Digital Access to Scholarship at Harvard (DASH) Dataset

Description:

DASH is Harvard's digital repository for scholarly articles, theses and dissertatinos, and other Harvard-affiliate generated literature. Harvard Library makes the bibliographic data openly available for all uses, with a standard set of APIs.

License:

Information about licensed rights to the DASH dataset is provided in the DASH Terms of Use.

API Access:

DASH supports two standard APIs for extracting article information: opensearch and OAI-PMH.

OpenSearch API

As of the November 9, 2009 (1.1.8) release, DASH includes an OpenSearch interface.  OpenSearch is a RESTful Web service that performs a query and returns search results as RSS or ATOM feeds.  It provides complete, unmediated access to the full power of DSpace's Lucene search engine; the UI  places inherent limitations on the queries you can construct.

OpenSearch URLs

The URL of an OpenSearch request starts with http://dash.harvard.edu/open-search/ (the trailing "/" is required).  All parameters are specified as query arguments after that: 

Parameter Name Description
query
Lucene query string (see below)
format Output format, must be one of: atom, rss, or one of the supported specific format versions, e.g. atom_1.0, rss_1.0, rss_2.0. No default.
scope Search is restricted to a collection or community with the indicated handle
rpp Number indicating the number of results per page (i.e. per request). Default is 10. Specifying 0 invokes the default, so to get all results use an improbably large rpp, e.g. 500.
start Number of the page to start with (if paginating results)
sort_by Index of sorting criteria (same as DSpace advanced search values). Must match a sort-option index in the DSpace configuration. Currently they are: 0 - by relevance (default) 1 - by title 2 - by date of issue 3 - by date of accession (i.e. submit date)
order Ordering of sorted entries, either ascending or descending. Only effective when sort_by is nonzero.

Lucene Query Syntax

The query string specifies what field (index) to match with a value.  It also supports Boolean combinations, ranges, proximity, and other advanced features.  The value of the query parameter must be in the Lucene query language (suitably escaped for inclusion in a URL, of course). 

Indexes

DASH is configured with the following indexes.  Not all of them appear on the Advanced Search page.

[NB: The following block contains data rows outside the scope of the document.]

-- ==== Sys2Proof/Machine/Copy.lean ====
section
/-! DEFINITION. Collective copies: slices and collections (R275 to R283, R293), the granules in which copies and prologue fills
land (R284 to R292, R295, R296), completion, and follow-on commands (R294). -/

namespace Sys2Proof.Machine

/-! ## Checks at issue (R278, R283, R293) -/

/-- The word of a descriptor at which its follow-on words begin. -/
def foAt (tx : Bool) : Nat := if tx then 12 else 8
def copyLen (tx fo : Bool) : Nat := foAt tx + if fo then 4 else 0

/-- The command that a follow-on names. -/
def foOp (w : Word) : EOp :=
  match bitsAt w 29 3 with
  | 0 => .mma
  | 1 => .mmaChain
  | 2 => .mmaSmx
  | _ => .ldws false

/-- The transform words. -/
def transformSubs (ws : List Word) : List Nat :=
  let t := dword ws 8
  let p := dword ws 9
  let tr := bitsAt t 24 8
  let z := 2 ^ bitsAt (dword ws 0) 6 3
  let conv := tr == 1 || tr == 3
  let thr := bitsAt p 0 16
  need (decide (tr ≤ 4)) 2 ++ zeroBits t 8 2 ++ zeroBits (dword ws 10) 0 32 ++ zeroBits (dword ws 11) 0 32 ++
  (if conv then need (fmtOk (bitsAt t 19 5) && decide (bitsAt t 14 5 ≤ 2)) 2 ++ need (z == scalarBytes (bitsAt t 14 5)) 8
   else zeroBits t 11 13) ++
  (if tr == 3 then
     zeroBits p 16 16 ++ (if bitsAt t 10 1 == 1 then zeroBits p 0 16 else need (decide (0 < thr ∧ thr ≤ 0x7F80)) 8)
   else zeroBits t 10 1 ++ zeroBits t 0 8 ++ (if tr == 4 then need (p.toNat % 4 == 0) 8 else zeroBits p 0 32)) ++
  (if tr == 2 then need (decide (z ≤ 4)) 8 else [])

/-- The follow-on words (R278, R293); the named command's own descriptor is checked when the command issues (log 23). -/
def followSubs (c : Ctx) (ws : List Word) (f : Nat) : List Nat :=
  let w := dword ws f
  zeroBits w 0 23 ++ zeroBits (dword ws (f + 2)) 0 32 ++ zeroBits (dword ws (f + 3)) 0 32 ++ need (bitsAt w 29 3 ≤ 3) 2 ++
  (if bitsAt w 29 3 == 3 then zeroBits (dword ws (f + 1)) 0 32 else []) ++ need (decide (bitsAt w 23 6 ≤ 59)) 8 ++ arrayVariant c

/-- One side of the move: its space, address words and swizzle. -/
def sideSubs (sp sw : Nat) (hi : Word) : List Nat :=
  need (sp != 3) 2 ++ need (sp == 1 || sw == 0) 3 ++ need (sp == 0 || hi == 0) 3

/-- R278, the collection's condition apart. -/
def copySubs (c : Ctx) (e : EFields) (tx fo : Bool) : List Nat :=
  c.withDesc e.s (copyLen tx fo) fun ws =>
    let w := dword ws 0
    let x := copyBox tx ws
    need (decide (bitsAt w 6 3 ≤ 4)) 2 ++ sideSubs x.srcSp x.srcSw (dword ws 2) ++ sideSubs x.dstSp x.dstSw (dword ws 4) ++
    need (decide (copySlice ws < copySlices ws) && (x.srcSp == 1 || x.dstSp == 1) && x.h != 0 && x.w != 0) 8 ++
    (match copyBound ws with
     | none => []
     | some (.slot o) => need (decide (o + 16 ≤ c.b.variant.scratch) && decide (x.total < 2 ^ 31)) 8
     | some (.hw n) => need (decide (n < c.b.variant.hwbars) && decide (x.total < 2 ^ 31)) 8) ++
    (if tx then transformSubs ws else []) ++ (if fo then followSubs c ws (foAt tx) else [])

/-! ## Slices and collections (R279, R281, R282) -/

/-- The common words: the descriptor without its slice index. -/
def commonWords (ws : List Word) : List Word := ws.zipIdx.map fun p => if p.2 == 0 then p.1 &&& 0xFFE01FFF else p.1

/-- The registers that the follow-on words name. -/
def Ctx.foRegs (c : Ctx) (ws : List Word) (tx fo : Bool) : List Word :=
  if fo then (List.range 4).map fun i => c.w.s (bitsAt (dword ws (foAt tx)) 23 6 + i) else []

/-- Does the slice not match the open collection of its id (R279)? -/
def collectionSubs (c : Ctx) (op : EOp) (ws fo : List Word) : List Nat :=
  match aget c.b.collections (copyQueue ws) with
  | none => []
  | some k => need (k.op == op && k.words == commonWords ws && k.fo == fo && k.parts.all fun p => p.1 != copySlice ws) 8

/-- The subcodes of a CPY by what its registers hold: its descriptor, and in a warp that executes it a slice that does not match. -/
def sliceSubs (c : Ctx) (e : EFields) (tx fo : Bool) : List Nat :=
  copySubs c e tx fo ++ (if c.executes e.p then
    let ws := c.desc e.s (copyLen tx fo)
    collectionSubs c (.copy tx fo) ws (c.foRegs ws tx fo) else [])

/-- The entry of a collection that has closed: slice 0's warp decides the core (R280), and slice 0's count comes first. -/
def Master.copyEntry (b : Master) (k : Collection) (tx : Bool) : Entry :=
  let toks := ((k.parts.filter fun p => p.1 == 0) ++ k.parts.filter fun p => p.1 != 0).map fun p => p.2
  let w := (toks.headD (0, 0)).1
  Entry.issued k.op k.words k.fo (match k.op with | .copy _ true => dword k.words (foAt tx + 1) | _ => 0) (b.spanOf w) w toks

/-- Supply a slice (R279): the last closes the collection, and a bound copy is in flight at its object from then. -/
def State.supply (s : State) (c : Ctx) (op : EOp) (tx : Bool) (ws fo : List Word) (t : Nat) : State :=
  let q := copyQueue ws
  let k := (aget c.b.collections q).getD ⟨op, commonWords ws, fo, []⟩
  let k := { k with parts := k.parts ++ [(copySlice ws, c.ref.w, t)] }
  if k.parts.length == copySlices ws then
    let u := s.modMaster c.ref.m fun b =>
      ({ b with collections := adel b.collections q } : Master).enqueue s.cycles (c.b.spanOf c.ref.w) c.ref.w (b.copyEntry k tx)
    match copyBound ws with
    | some n => u.barEvent c.ref.m n fun x => { x with inFlight := x.inFlight + 1 }
    | none => u
  else s.modMaster c.ref.m fun b => { b with collections := aset b.collections q k }

/-- A CPY form (R275 to R283). -/
def copySlice' (s : State) (c : Ctx) (e : EFields) (tx fo : Bool) : State :=
  let ws := c.desc e.s (copyLen tx fo)
  let fr := c.foRegs ws tx fo
  checked s c (copySubs c e tx fo)
    (if !c.executes e.p then done s c 1 c.w
     else checked s c (collectionSubs c (.copy tx fo) ws fr)
       (if !c.w.stored then s
        else done (s.supply c (.copy tx fo) tx ws fr e.t.toNat) c 1 (c.w.takeToken e.t.toNat)))

/-- CPY (R275). -/
def execCpy (e : EFields) (s : State) : Host.Outcome State Fault Refusal := withCtx s fun c => copySlice' s c e false false
/-- CPY.tx (R275, R283). -/
def execCpyTx (e : EFields) (s : State) : Host.Outcome State Fault Refusal := withCtx s fun c => copySlice' s c e true false
/-- CPY.fo (R275, R293). -/
def execCpyFo (e : EFields) (s : State) : Host.Outcome State Fault Refusal := withCtx s fun c => copySlice' s c e false true
/-- CPY.tx.fo (R275, R283, R293). -/
def execCpyTxFo (e : EFields) (s : State) : Host.Outcome State Fault Refusal := withCtx s fun c => copySlice' s c e true true

/-! ## Granules -/

def EOp.isFill : EOp → Bool
  | .fill => true
  | _ => false

/-- The barrier object an entry reports to: a fill's is hardware barrier 0 (R295). -/
def Entry.bound (e : Entry) : Option BarName :=
  if e.op.isFill then some (.hw 0) else if e.op.isCopy then copyBound e.words else none

/-- The progress word (R289): a copy that stands in its queue has issued no follow-on and has no trap pending; bit 60 marks one
whose follow-on has been issued, bit 58 one whose trap awaits delivery. -/
def Entry.progressWord (e : Entry) : Nat := 2 ^ 61 * (if e.op.isCopy then copyQueue e.words else 0) + e.landed % 2 ^ 40

/-- Does the block's phase let the entry's granules land (R296, R404)? -/
def Master.shuttles (b : Master) (e : Entry) : Bool :=
  if e.op.isFill then b.phase == .prologue else e.op.isCopy && b.phase.works

/-- COPY_START (R280): in a later cycle than it closed, its queue is free of earlier copies and no earlier entry conflicts; fills start in binding order
(R296). -/
def execCopyStart (m k : Nat) (s : State) : Host.Outcome State Fault Refusal :=
  match s.master m with
  | none => .next s
  | some b => match aget b.entries k with
    | none => .next s
    | some e =>
      let free := if e.op.isFill then b.entries.all fun p => decide (k ≤ p.1) || p.2.st != .queued
        else entryCycle k < s.cycles && b.queueFree k e && s.unopposed b k e
      if b.shuttles e && e.st == .queued && free then .next (s.modEntry m k fun e => { e with st := .started }) else .next s

/-- The prologue is over when no fill is left: hardware barrier 0 is cleared and the block runs (R47, R324, R296). -/
def State.checkPrologue (s : State) (m : Nat) : State :=
  match s.master m with
  | none => s
  | some b =>
    if b.phase == .prologue && b.entries.all fun p => !p.2.op.isFill then
      s.setMaster m { b with phase := .running, timer := s.cycles, hw := modAt b.hw 0 fun _ => Barrier.idle 0 0 }
    else s

/-- A change at an entry's object; the prologue's accounting is not judged as a phase of the block (R47). -/
def State.objectEvent (s : State) (m : Nat) (e : Entry) (f : Barrier → Barrier) : State :=
  match e.bound with
  | none => s
  | some n => if e.op.isFill then s.modMaster m fun b => { b with hw := modAt b.hw 0 f } else s.barEvent m n f

/-- The outlier-overflow information of a tile (R291). -/
def clampInfo (p : Nat × Nat) : Nat := p.2 % 2 ^ 14 + 2 ^ 14 * (p.1 % 2 ^ 18)

/-- The follow-on command of a copy that has landed (R294). -/
def Entry.follow (e : Entry) (tx : Bool) : Entry :=
  { e with op := foOp (dword e.words (foAt tx)), words := e.fo, fo := [], st := .queued, landed := 0, clamp := none, stage := []
           copied := some (e.progressWord + 2 ^ 60) }

/-- Does the named command meet a condition of R305 or R311 as the shuttle issues it? -/
def Master.followBad (b : Master) (e : Entry) : Bool :=
  match e.op with
  | .ldws w => !(ldwsWords b e.words w).isEmpty
  | op => fmtWordBad op e.fmt || !(mmaWords b e.words op e.fmt).isEmpty

/-- Every byte of an entry has landed (R281, R291, R292, R294, R296). -/
def State.copyComplete (s : State) (m k : Nat) (e : Entry) : State :=
  let t := s.objectEvent m e fun x => if e.op.isFill then x else { x with inFlight := x.inFlight - 1 }
  match e.op, e.clamp with
  | .copy tx true, none =>
    match t.master m with
    | some b =>
      if b.followBad (e.follow tx) then t.endEntry m k   -- such a command is not issued (R311, log 23)
      else t.setMaster m (({ b with entries := adel b.entries k } : Master).enqueue s.cycles e.span e.warp (e.follow tx)).tidy
    | none => t
  | .fill, some p =>
    (t.endEntry m k).freeze m { FreezeAt.blank 0x23 with info := BitVec.ofNat 64 (clampInfo p) }
  | .fill, none => (t.endEntry m k).checkPrologue m
  | _, some p =>
    let slot := (e.toks.headD (0, 0)).2   -- slice 0's own
    (t.modWarp ⟨m, e.warp⟩ fun w => { w with deliveries := w.deliveries ++
      [(slot, Delivery.trap 9 (BitVec.ofNat 32 (clampInfo p)) (some (e.span, e.progressWord + 2 ^ 58)))] }).endEntry m k
  | _, none => t.endEntry m k

/-- A granule stops the copy (R284, R289): the block is frozen with the cause, then its object's phase is marked faulted. -/
def State.copyStops (s : State) (m k : Nat) (e : Entry) (st : ESt) (f : FreezeAt) : State :=
  let t := (s.modEntry m k fun e => { e with st := st }).freeze m f
  match e.bound with
  | some n => t.barStopped m n
  | none => t

/-- An access of a granule that did not succeed: a wait in the miss table (R288), or a violation. -/
def State.granuleFails (s : State) (m k : Nat) (b : Master) (e : Entry) (r : EngRes) : State :=
  match r with
  | .ok _ => s
  | .missing va lv write =>
    let (t, st) := s.joinMiss b.die b.ctx.asid va lv write
    t.modEntry m k fun e => { e with wait := st }
  | .bad c a =>
    s.copyStops m k e .stopped { FreezeAt.blank c with address := BitVec.ofNat 64 a, info := BitVec.ofNat 64 e.progressWord }

/-- One granule of a started entry (R287 to R289, R292). -/
def State.landGranule (s : State) (m k : Nat) (b : Master) (e : Entry) (x : Box) : State :=
  let (i, o, a, n) := x.granule e.landed
  match s.granuleSource b x e.stage i o n with
  | (t, g, .fail r) => (t.modEntry m k fun e => { e with stage := g }).granuleFails m k b e r
  | (t, _, .malformed r) => t.copyStops m k e .dropped { FreezeAt.blank 0x22 with info := BitVec.ofNat 64 (mismatch r 0) }
  | (t, g, .ok bs c) =>
    match t.engWrite m b x.dstSp x.dstSw a (if x.tr == 3 then 1 else x.z) bs with
    | (u, .ok _) =>
      let e' := { e with
        landed := e.landed + n
        stage := g
        clamp := match e.clamp with
          | some p => some p
          | none => if x.tr == 3 && decide (x.spill < c) then some (i, c) else none }
      let u := (u.modEntry m k fun _ => e').progress m e.op.isFill
      let u := u.perf b.die (b.cores.getD e.span default).core 8 n
      let u := u.objectEvent m e fun y => y.land n
      if x.total ≤ e'.landed then u.copyComplete m k e' else u
    | (u, r) => (u.modEntry m k fun e => { e with stage := g }).granuleFails m k b e r

/-- GRANULE_LAND (R287). -/
def execGranuleLand (m k : Nat) (s : State) : Host.Outcome State Fault Refusal :=
  match s.master m with
  | none => .next s
  | some b => match aget b.entries k with
    | none => .next s
    | some e => match s.boxOf b e with
      | some x => if b.shuttles e && e.st == .started && e.wait == .ready then .next (s.landGranule m k b e x) else .next s
      | none => .next s

/-- Is a virtual address one that the next granule of a move reads or writes in g: or k:? -/
def Box.uses (x : Box) (b : Master) (e : Entry) (va : Nat) : Bool :=
  let (i, o, a, n) := x.granule e.landed
  let meets (sp a n : Nat) : Bool := sp != 1 && decide (b.virtual sp (wrapSpace sp a) ≤ va ∧ va < b.virtual sp (wrapSpace sp a) + n)
  (x.sources e.stage i o n).any (fun p => meets x.srcSp p.1 p.2) || meets x.dstSp a n

/-- Another package refuses an access of a copy's or a fill's next granule (R378): the copy stops as at a violation (R289, R399). -/
def State.refuseCopy (s : State) (m k va : Nat) : State :=
  match s.master m with
  | none => s
  | some b => match aget b.entries k with
    | none => s
    | some e => match s.boxOf b e with
      | some x =>
        if b.shuttles e && e.st == .started && e.wait == .ready && x.uses b e va && s.remoteVa b va then
          s.granuleFails m k b e (.bad 0x17 va)
        else s
      | none => s

end Sys2Proof.Machine
end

OpenSearch/Lucene name Advanced Search Description
default Full Text All metadata indexes and extracted text.
author Author Keyword in author name, wildcards and phrases acceptable.
author_authority n/a Authority key value of a Harvard-affiliated author.
title Title Keyword or phrase in title of article or journal.
subject Keyword Subject keywords (dc.subject.* fields)
abstract Abstract Keyword or phrase in the dc.description.abstract metadata field.
fasDepartment FAS Department Keyword or phrase matching FAS Department name
identifier Identifier Any of the identifiers such as DOIs and URLs associated with the work, including the published version, other sources, and the DASH NRS identifier.
issued Issue Date Date of issue (original publication), as full date.
issued.year n/a Year only of the date of issue.
accessioned n/a Date of accession, i.e. when the submission is entered into the archive.
accessioned.year n/a Year only of the date of accession.

 Search Hints

  • When matching FAS departments, search for an unambiguous phrase, e.g. fasDepartment:"Molecular and Cellular Biology", not just fasDepartment:biology.
  • Specify search terms in lower case to match case-insensitively.
  • Full dates are specified as YYYYMMDD, e.g. 20091031. See the  Lucene Query Language for further details about specifying ranges, etc.
  • To match a Harvard author by authority key, go to the DASH UI and choose "Browse by Harvard Author" from the Options menu.  Find your author, and copy the URL it links to.  That URL will contain query arguments including a value for "authority", this is the authority key you have to look for.  For example:
    http://dash.harvard.edu/browse?authority=0aa57a41c53b1ffad57d51bb715886d7&type=harvardAuthor
     becomes:
    http://dash.harvard.edu/open-search/?query=author_authority:0aa57a41c53b1ffad57d51bb715886d7

Examples

This gets an Atom feed for all of the articles by Stuart Shieber, using his Harvard-affiliated authority identification. They are ordered by descending issue date so newest papers appear first, although the year granularity may present a problem.

http://dash.harvard.edu/open-search/?query=author_authority:c9e989d522c0...

This shows all articles from the department of Molecular and Cellular Biology:

http://dash.harvard.edu/open-search/?query=fasDepartment:%22Molecular%20...

OAI-PMH API

We provide OAI-PMH access in conformity with its open standard.

As a DASH-specific example, here's an OAI-PMH url configured to show all articles in the Graduate School of Education collection ("set=hdl_1_3345928") for a
specified date range:

http://dash.harvard.edu/oai/request?verb=ListRecords&metadataPrefix=dashrdf&set=hdl_1_3345928&from=2010-01-01&until=2011-01-01

The resulting XML file contains metadata about each article and a url for the dash abstract page.